In their annual migration, which runs from July to October, and which apparently is an absolutely staggering spectacle to behold, countless numbers of wildebeest thunder from one end of the Serengeti Plains to the other in search of greener pastures. Now get this. When they come to a river, they act like they’ve never seen one before! They will stand around looking at it, and looking at each other, as if wondering what to do next. Eventually one of them will boldly decide to take the plunge – literally.  And then they will all wildly lurch in, one after another, diving on to rocks and on to each other so recklessly that huge numbers will perish from killing either themselves or each other in their haste and stupidity.

Naturally the crocodiles just love this. All they need to do is just lie in the river, wait for carcasses to drift by, and then gorge themselves to their heart’s content.
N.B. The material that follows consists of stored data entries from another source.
-- ==== Sys2Proof/Machine/Dispatch.lean ====
section
/-! DEFINITION. The meaning of every instruction: one arm per constructor, each one call of its meaning. -/

namespace Sys2Proof.Machine
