-- ==== Sys2Proof/Certificates/Slice0/Obligations.lean ====
section
/-! DEFINITION. The statements for the provers. -/

open Sys2Proof Sys2Proof.Machine

/-! ### Scalar integers -/

/-- R94: what each two-operand ALU instruction writes. -/
def TwoOperand : Prop :=
  ∀ (s : State) (o : Rrr), s.ready (useRrr o) →
    let a := s.now.sr o.a
    let b := s.now.opnd o.b
    let sh := b.toNat % 64
    exec (.add o) s = .next (s.putS (Instr.add o).len o.d (a + b)) ∧
    exec (.sub o) s = .next (s.putS (Instr.sub o).len o.d (a - b)) ∧
    exec (.and o) s = .next (s.putS (Instr.and o).len o.d (a &&& b)) ∧
    exec (.or o) s = .next (s.putS (Instr.or o).len o.d (a ||| b)) ∧
    exec (.xor o) s = .next (s.putS (Instr.xor o).len o.d (a ^^^ b)) ∧
    exec (.andn o) s = .next (s.putS (Instr.andn o).len o.d (a &&& ~~~b)) ∧
    exec (.sll o) s = .next (s.putS (Instr.sll o).len o.d (a <<< sh)) ∧
    exec (.srl o) s = .next (s.putS (Instr.srl o).len o.d (a >>> sh)) ∧
    exec (.sra o) s = .next (s.putS (Instr.sra o).len o.d (a.sshiftRight sh)) ∧
    exec (.slt o) s = .next (s.putS (Instr.slt o).len o.d (if a.toInt < b.toInt then 1 else 0)) ∧
    exec (.sltu o) s = .next (s.putS (Instr.sltu o).len o.d (if a.toNat < b.toNat then 1 else 0)) ∧
    exec (.seq o) s = .next (s.putS (Instr.seq o).len o.d (if a = b then 1 else 0)) ∧
    exec (.min o) s = .next (s.putS (Instr.min o).len o.d (if a.toInt < b.toInt then a else b)) ∧
    exec (.max o) s = .next (s.putS (Instr.max o).len o.d (if a.toInt < b.toInt then b else a)) ∧
    exec (.minu o) s = .next (s.putS (Instr.minu o).len o.d (if a.toNat < b.toNat then a else b)) ∧
    exec (.maxu o) s = .next (s.putS (Instr.maxu o).len o.d (if a.toNat < b.toNat then b else a)) ∧
    (∃ x, exec (.adds o) s = .next (s.putS (Instr.adds o).len o.d x) ∧
      x.toInt = max (-2 ^ 63) (min (2 ^ 63 - 1) (a.toInt + b.toInt))) ∧
    (∃ x, exec (.subs o) s = .next (s.putS (Instr.subs o).len o.d x) ∧
      x.toInt = max (-2 ^ 63) (min (2 ^ 63 - 1) (a.toInt - b.toInt)))

/-- R94: the bit counts, by what they count. -/
def BitCounts : Prop :=
  ∀ (s : State) (o : Rr), s.ready { reads := [.s o.a], writes := [.s o.d] } →
    let a := s.now.sr o.a
    (∃ n, n ≤ 64 ∧ exec (.clz o) s = .next (s.putS (Instr.clz o).len o.d (BitVec.ofNat 64 n)) ∧
      (∀ k, k < n → a.getLsbD (63 - k) = false) ∧ (n < 64 → a.getLsbD (63 - n) = true)) ∧
    (∃ n, n ≤ 64 ∧ exec (.ctz o) s = .next (s.putS (Instr.ctz o).len o.d (BitVec.ofNat 64 n)) ∧
      (∀ k, k < n → a.getLsbD k = false) ∧ (n < 64 → a.getLsbD n = true)) ∧
    exec (.popc o) s = .next (s.putS (Instr.popc o).len o.d
      (BitVec.ofNat 64 ((List.range 64).filter fun k => a.getLsbD k).length))

/-- R73, R97: the immediate instructions; an immediate of form B is extended, a literal stands as it is. -/
def Immediates : Prop :=
  (∀ (s : State) (o : Rri 12), s.ready { reads := [.s o.a], writes := [.s o.d] } →
    let a := s.now.sr o.a
    let sx : Word := match o.i with
      | .short i => i.signExtend 64
      | .lit w => w
    let zx : Word := match o.i with
      | .short i => i.setWidth 64
      | .lit w => w
    exec (.addi o) s = .next (s.putS (Instr.addi o).len o.d (a + sx)) ∧
    exec (.andi o) s = .next (s.putS (Instr.andi o).len o.d (a &&& zx)) ∧
    exec (.ori o) s = .next (s.putS (Instr.ori o).len o.d (a ||| zx)) ∧
    exec (.xori o) s = .next (s.putS (Instr.xori o).len o.d (a ^^^ zx))) ∧
  (∀ (s : State) (o : Rri 10), s.ready { reads := [.s o.a], writes := [.s o.d] } →
    let a := s.now.sr o.a
    let sx : Word := match o.i with
      | .short i => i.signExtend 64
      | .lit w => w
    exec (.slti o) s = .next (s.putS (Instr.slti o).len o.d (if a.toInt < sx.toInt then 1 else 0)) ∧
    exec (.sltiu o) s = .next (s.putS (Instr.sltiu o).len o.d (if a.toNat < sx.toNat then 1 else 0)) ∧
    exec (.seqi o) s = .next (s.putS (Instr.seqi o).len o.d (if a = sx then 1 else 0))) ∧
  (∀ (s : State) (o : Shi), s.ready { reads := [.s o.a], writes := [.s o.d] } →
    let a := s.now.sr o.a
    exec (.slli o) s = .next (s.putS (Instr.slli o).len o.d (a <<< o.n.val)) ∧
    exec (.srli o) s = .next (s.putS (Instr.srli o).len o.d (a >>> o.n.val)) ∧
    exec (.srai o) s = .next (s.putS (Instr.srai o).len o.d (a.sshiftRight o.n.val)))

/-- R98: the conditional moves; a failing condition writes nothing. -/
def CondMoves : Prop :=
  ∀ (s : State) (o : Rrr), s.ready (useRrr o) →
    let a := s.now.sr o.a
    let b := s.now.opnd o.b
    exec (.cmovnz o) s = .next
      (if a ≠ 0 then s.putS (Instr.cmovnz o).len o.d b else s.pass (Instr.cmovnz o).len) ∧
    exec (.cmovz o) s = .next
      (if a = 0 then s.putS (Instr.cmovz o).len o.d b else s.pass (Instr.cmovz o).len)

/-- R73, R94, R97, R98: the ALU instructions but for the bit fields (R95) and the addresses (R138), the immediate instructions and
the conditional moves. -/
def Obligations.AluResults : Prop := TwoOperand ∧ BitCounts ∧ Immediates ∧ CondMoves

/-- R95: the bit fields. `lo` and `w` are the field's first bit and width as the operand b gives them. -/
def BitFields : Prop :=
  ∀ (s : State) (o : Rrr),
    let a := s.now.sr o.a
    let b := s.now.opnd o.b
    let d := s.now.sr o.d
    let lo := b.toNat % 64
    let w := min (b.toNat / 64 % 64 + 1) (64 - lo)
    (s.ready (useRrr o) →
      (∃ x : Word, exec (.bfx o) s = .next (s.putS (Instr.bfx o).len o.d x) ∧
        ∀ k, k < 64 → x.getLsbD k = if k < w then a.getLsbD (lo + k) else a.getLsbD (lo + w - 1)) ∧
      (∃ x : Word, exec (.bfxu o) s = .next (s.putS (Instr.bfxu o).len o.d x) ∧
        ∀ k, k < 64 → x.getLsbD k = (decide (k < w) && a.getLsbD (lo + k)))) ∧
    (s.ready { useRrr o with reads := .s o.d :: (useRrr o).reads } →
      ∃ x : Word, exec (.bfi o) s = .next (s.putS (Instr.bfi o).len o.d x) ∧
        ∀ k, k < 64 → x.getLsbD k = if lo ≤ k ∧ k < lo + w then a.getLsbD (k - lo) else d.getLsbD k)

/-- R95: the bit fields, and the word of the example. -/
def Obligations.BitResults : Prop := BitFields ∧ decodeTableWord 32 0x010420C1 = some (.sub ⟨1, 2, .reg 3⟩)

/-- R99: the products and their high halves. -/
def Products : Prop :=
  ∀ (s : State) (o : Rrr), s.ready (useRrr o) →
    let a := s.now.sr o.a
    let b := s.now.opnd o.b
    (∃ x : Word, exec (.mul o) s = .next (s.putS (Instr.mul o).len o.d x) ∧ x.toNat = a.toNat * b.toNat % 2 ^ 64) ∧
    (∃ x : Word, exec (.mulh o) s = .next (s.putS (Instr.mulh o).len o.d x) ∧ x.toInt = a.toInt * b.toInt / 2 ^ 64) ∧
    (∃ x : Word, exec (.mulhu o) s = .next (s.putS (Instr.mulhu o).len o.d x) ∧ x.toNat = a.toNat * b.toNat / 2 ^ 64) ∧
    (∃ x : Word, exec (.mulhsu o) s = .next (s.putS (Instr.mulhsu o).len o.d x) ∧ x.toInt = a.toInt * b.toNat / 2 ^ 64)

/-- R99: quotients and remainders away from the borderline operands. -/
def Quotients : Prop :=
  ∀ (s : State) (o : Rrr), s.ready (useRrr o) →
    let a := s.now.sr o.a
    let b := s.now.opnd o.b
    b ≠ 0 →
    (∃ x : Word, exec (.div o) s = .next (s.putS (Instr.div o).len o.d x) ∧
      (¬(a.toInt = -2 ^ 63 ∧ b.toInt = -1) → x.toInt = a.toInt.tdiv b.toInt)) ∧
    (∃ x : Word, exec (.divu o) s = .next (s.putS (Instr.divu o).len o.d x) ∧ x.toNat = a.toNat / b.toNat) ∧
    (∃ x : Word, exec (.rem o) s = .next (s.putS (Instr.rem o).len o.d x) ∧ x.toInt = a.toInt.tmod b.toInt) ∧
    (∃ x : Word, exec (.remu o) s = .next (s.putS (Instr.remu o).len o.d x) ∧ x.toNat = a.toNat % b.toNat)

/-- R99: products, quotients and remainders. -/
def Obligations.MulDivResults : Prop := Products ∧ Quotients

/-- R100: division never traps and sets no flag, its results for the borderline operands, and the word of its example. -/
def Obligations.DivisionBorderlines : Prop :=
  (∀ (s : State) (o : Rrr), s.ready (useRrr o) →
    let a := s.now.sr o.a
    let b := s.now.opnd o.b
    let ends (i : Instr) (x : Word) : Prop :=
      exec i s = .next (s.putS i.len o.d x) ∧ (s.putS i.len o.d x).now.fstat = s.now.fstat
    (∃ q r q' r', ends (.div o) q ∧ ends (.rem o) r ∧ ends (.divu o) q' ∧ ends (.remu o) r') ∧
    (b = 0 → ends (.div o) (-1) ∧ ends (.divu o) (BitVec.ofNat 64 (2 ^ 64 - 1)) ∧ ends (.rem o) a ∧ ends (.remu o) a) ∧
    (a.toInt = -2 ^ 63 → b.toInt = -1 → ends (.div o) (BitVec.ofInt 64 (-2 ^ 63)) ∧ ends (.rem o) 0)) ∧
  decodeTableWord 32 0x091820C0 = some (.mul ⟨6, 2, .reg 3⟩)

/-- R138: the addresses that CADDR and CREL compute, field by field. -/
def Obligations.CoordinateAddresses : Prop :=
  ∀ (s : State) (o : Rrr), s.ready (useRrr o) →
    let a := (s.now.sr o.a).toNat
    let b := (s.now.opnd o.b).toNat
    let g := s.cur.node
    let far := a / 2 ^ 31 % 2 = 0
    let place := a / 2 ^ 30 % 2 = 0
    (∃ x, exec (.caddr o) s = .next (s.putS (Instr.caddr o).len o.d x) ∧
      x.toNat / 2 ^ 61 = 4 ∧ x.toNat % 2 ^ 46 = b % 2 ^ 20 ∧
      x.toNat / 2 ^ 57 % 16 = (if far then a / 2 ^ 24 % 16 else pkgOf g % 16) ∧
      x.toNat / 2 ^ 55 % 4 = (if far then a / 2 ^ 16 % 4 else dieOf g % 4) ∧
      x.toNat / 2 ^ 50 % 32 = (if place then a % 32 else xOf g) ∧
      x.toNat / 2 ^ 46 % 16 = (if place then a / 2 ^ 8 % 16 else yOf g)) ∧
    (∃ x, exec (.crel o) s = .next (s.putS (Instr.crel o).len o.d x) ∧
      x.toNat / 2 ^ 61 = 5 ∧ x.toNat % 2 ^ 46 = b % 2 ^ 20 ∧ x.toNat / 2 ^ 55 % 64 = 0 ∧
      x.toNat / 2 ^ 50 % 32 = a % 32 ∧ x.toNat / 2 ^ 46 % 16 = a / 2 ^ 8 % 16)

/-! ### Values and rounding -/

/-- The value of a finite number. -/
def numVal : XNum → Rat
  | .fin neg m e => (if neg then -1 else 1) * m * 2 ^ e
  | _ => 0

/-- The exponent bits, the fraction bits and the bias of an IEEE format (R47). -/
def ieeeShape : Fmt → Nat × Nat × Int
  | .f64 => (11, 52, 1023)
  | .f32 => (8, 23, 127)
  | .f16 => (5, 10, 15)
  | _ => (8, 7, 127)

/-- The canonical NaN of a float format (R47, R51). -/
def nanOf : Fmt → Nat
  | .f64 => 0x7FF8000000000000
  | .f32 => 0x7FC00000
  | .f16 => 0x7E00
  | .bf16 => 0x7FC0
  | _ => 0x80

/-- The magnitude code that stands for overflow, and the value at which it stands: the code of an infinity, at the step above the
largest finite value; for Wedge8 under WTOP = 0 the point 8.0 above all codes (R57, R58). -/
def topCode (f : Fmt) (wtop : Bool) : Nat :=
  match f with
  | .f64 => 0x7FF0000000000000
  | .f32 => 0x7F800000
  | .f16 => 0x7C00
  | .bf16 => 0x7F80
  | _ => if wtop then 127 else 128
def topVal (f : Fmt) (wtop : Bool) : Rat :=
  match f with
  | .f64 => 2 ^ 1024
  | .f32 | .bf16 => 2 ^ 128
  | .f16 => 65536
  | _ => if wtop then 31 / 4 else 8

/-- The smallest positive normal value (R47, R56). -/
def normalVal : Fmt → Rat
  | .f64 => 1 / 2 ^ 1022
  | .f32 | .bf16 => 1 / 2 ^ 126
  | .f16 => 1 / 2 ^ 14
  | _ => 1 / 2 ^ 20

/-- The grid of magnitudes of a format, by code. -/
def gridVal (f : Fmt) (wtop : Bool) (k : Nat) : Rat := if k = topCode f wtop then topVal f wtop else numVal (f.num wtop k)

/-- The draw of R59, in 32-bit words. -/
def drawOf (env : REnv) (e : Nat) : Nat :=
  let h : BitVec 32 := BitVec.ofNat 32 env.seed ^^^ (BitVec.ofNat 32 e * 0x9E3779B1) ^^^ (BitVec.ofNat 32 env.ctr * 0x85EBCA77)
  let h := h ^^^ (h >>> 15)
  let h := h * 0x2C1B3C6D
  let h := h ^^^ (h >>> 12)
  h.toNat / 2 ^ 16

/-- The grid point that a mode chooses for a magnitude between the points `lo` and `lo + 1` of the grid `g` (R55, R59): `le t` says
that `t` is at most the magnitude, `ge t` that it is at least. -/
def picks (g : Nat → Rat) (le ge : Rat → Prop) (mode : RMode) (neg : Bool) (rnd lo p : Nat) : Prop :=
  let a := g lo
  let b := g (lo + 1)
  (ge a → p = lo) ∧ (¬ge a → match mode with
    | .rne => (¬le ((a + b) / 2) → p = lo) ∧ (¬ge ((a + b) / 2) → p = lo + 1) ∧
      (le ((a + b) / 2) → ge ((a + b) / 2) → p = if lo % 2 = 0 then lo else lo + 1)
    | .rtz => p = lo
    | .rup => p = if neg then lo else lo + 1
    | .rdn => p = if neg then lo + 1 else lo
    | .rsr => (le (a + (rnd + 1) / 65536 * (b - a)) → p = lo + 1) ∧ (¬le (a + (rnd + 1) / 65536 * (b - a)) → p = lo))

/-- `r` is a magnitude above 0, with its sign, rounded into a float format, with its flags (R55 to R59). -/
def rounds (f : Fmt) (wtop : Bool) (mode : RMode) (neg : Bool) (rnd : Nat) (le ge : Rat → Prop) (r : Rounded) : Prop :=
  let g := gridVal f wtop
  let top := topCode f wtop
  let sign := if neg then 2 ^ (8 * f.bytes - 1) else 0
  ∃ p, p ≤ top ∧ (le (topVal f wtop) → p = top) ∧
    (∀ lo, lo < top → le (g lo) → ¬le (g (lo + 1)) → picks g le ge mode neg rnd lo p) ∧
    (p = top → f = .w8 → wtop = false → r = ⟨128, FFlags.ovf, true⟩) ∧
    (p = top → f ≠ .w8 ∨ wtop = true →
      r = ⟨sign + (if mode = .rne ∨ mode = .rsr ∨ (mode = .rup ∧ neg = false) ∨ (mode = .rdn ∧ neg = true) then top else top - 1),
        FFlags.ovf, false⟩) ∧
    (p < top → r.bits = (if f = .w8 ∧ p = 0 then 0 else sign + p) ∧ r.ovf = false ∧
      (le (g p) ∧ ge (g p) → r.flags = 0) ∧
      (¬(le (g p) ∧ ge (g p)) → (le (normalVal f) → r.flags = FFlags.nx) ∧ (¬le (normalVal f) → r.flags = FFlags.nx ||| FFlags.uf)))

/-- `rounds` for a rational number other than 0. -/
def roundsRat (f : Fmt) (wtop : Bool) (mode : RMode) (rnd : Nat) (v : Rat) (r : Rounded) : Prop :=
  rounds f wtop mode (decide (v < 0)) rnd (fun t => t ≤ |v|) (fun t => |v| ≤ t) r

/-- A zero of a sign in a float format (R56: Wedge8 has one). -/
def zeroOf (f : Fmt) (neg : Bool) : Nat := if neg ∧ f ≠ .w8 then 2 ^ (8 * f.bytes - 1) else 0

/-- An infinity of a sign in an IEEE format. -/
def infOf (f : Fmt) (neg : Bool) : Nat := topCode f false + zeroOf f neg

/-- R65, R102: sums of finite terms are rounded once; a zero sum takes its sign from its terms. NaN and infinities. -/
def SumValues : Prop :=
  (∀ (f : Fmt) (env : REnv) (mode : RMode) (e : Nat) (l : List XNum), f.isFloat = true →
    (∀ x ∈ l, ∃ s m k, x = .fin s m k) → let v := (l.map numVal).sum
    (v ≠ 0 → roundsRat f env.wtop mode (drawOf env e) v (sumRound f env mode e l)) ∧
    (v = 0 → l ≠ [] → let allN := ∀ x ∈ l, ∃ k, x = .fin true 0 k
      let allP := ∀ x ∈ l, ∃ k, x = .fin false 0 k
      (allN → sumRound f env mode e l = ⟨zeroOf f true, 0, false⟩) ∧ (allP → sumRound f env mode e l = ⟨zeroOf f false, 0, false⟩) ∧
      (¬allN → ¬allP → sumRound f env mode e l = ⟨zeroOf f (decide (mode = .rdn)), 0, false⟩))) ∧
  (∀ (f : Fmt) (env : REnv) (mode : RMode) (e : Nat) (l : List XNum), f.isFloat = true → f ≠ .w8 →
    let r := sumRound f env mode e l
    let opp := .inf false ∈ l ∧ .inf true ∈ l
    let sig := ∃ x ∈ l, x.isSig = true
    let nan := ∃ x ∈ l, x.isNan = true
    (nan ∨ opp → r.bits = nanOf f ∧ (sig ∨ opp → r.flags = FFlags.nv) ∧ (¬(sig ∨ opp) → r.flags = 0)) ∧
    (∀ neg, ¬nan → ¬opp → .inf neg ∈ l → r = ⟨infOf f neg, 0, false⟩)) ∧
  (∀ (s t : Bool) (m n : Nat) (e k : Int),
    numVal ((XNum.fin s m e).mul (.fin t n k)) = numVal (.fin s m e) * numVal (.fin t n k) ∧
    (∃ p q, (XNum.fin s m e).mul (.fin t n k) = .fin (s != t) p q) ∧
    (XNum.inf s).mul (.inf t) = .inf (s != t) ∧
    (XNum.inf s).mul (.fin t n k) = (if n = 0 then .nan true else .inf (s != t)) ∧
    (XNum.fin t n k).mul (.inf s) = (if n = 0 then .nan true else .inf (t != s))) ∧
  ∀ (x : XNum) (sig : Bool), ((XNum.nan sig).mul x).isNan = true ∧ (x.mul (.nan sig)).isNan = true ∧
    ((XNum.nan sig).mul x).isSig = (sig || x.isSig) ∧ (x.mul (.nan sig)).isSig = (x.isSig || sig)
When we were there, the ranger at the hippo pool in Mara told us that so many wildebeest perish at that river crossing that sometimes the stench of death is so bad that you can’t get anywhere near the water without practically barfing.

Well, in addition to not being such a bright animal, the wildebeest just might also be the ugliest creature in all of Africa, though the warthog and the hyena would surely rack up a fair number of votes in that category as well. But on top of that, I am suggesting that this animal might also be the most cowardly of them all. Here’s why. In Amboseli we were watching a pair of crowned cranes, a magnificent bird with jazzy yellow crests on its head, that’s fairly common in the parks and reserves. With them was their tiny, tiny chick we could barely see in the grass.

Well here comes a wildebeest all by its lonesome, which is not so smart in and of itself considering that this makes it easy pickings for even a half-blind, half-lame, senile lion. Anyway, as it ambles along towards the cranes they decide that he is getting just too close for comfort to their precious offspring, so one them spreads its wings out fully to a diameter of about a five feet. You would have thought that the wildebeest had just barreled into a high-powered electric fence, as it jumped back a good meter and raced off in terror with its tail between its legs. You could almost hear the cranes laughing their tail feathers off.

When I think about all this, and then see how many wildebeest are still around, it makes me question a little Darwin’s theory of “the survival of the fittest”. In this case maybe it’s “the survival of the stupidest”.

As we drove through Amboseli Park the clouds began to tantalizingly lift off of Kilimanjaro, just ever so slowly. In time, we could see patches of snow here and there. Then more. And then finally the full summit was in view and I could not take my eyes off of it. I was totally spellbound! The tears rolled down my cheeks as I felt the fulfillment of a life-long yearning.  Being here and seeing this mountain, for me, represented the culmination of so many years of longing, years of hoping, years of saying to myself, “Someday I must and will see Kilimanjaro!” Taking it all in embodied all that Africa had ever meant to me, all I ever wanted to know about it, and all that I had experienced on this trip. All those thoughts and feelings rushed through me like a cyclone I wiped away the tears and more came, and I turned and said to Heide, “This is one of the happiest days of my life.”  And I really meant it!

I will have more to say at another time about Swahili, the common language of East Africa, but for now I’ll share with you just one word: “baraka”. Like so many other words in Swahili, it has a beautiful sound to it. But I think the meaning is even more magnificent: “blessing”. Gazing out at this magical mountain, I felt a deep, deep sense of privilege and gratitude, and knew that I was embracing a joyful baraka.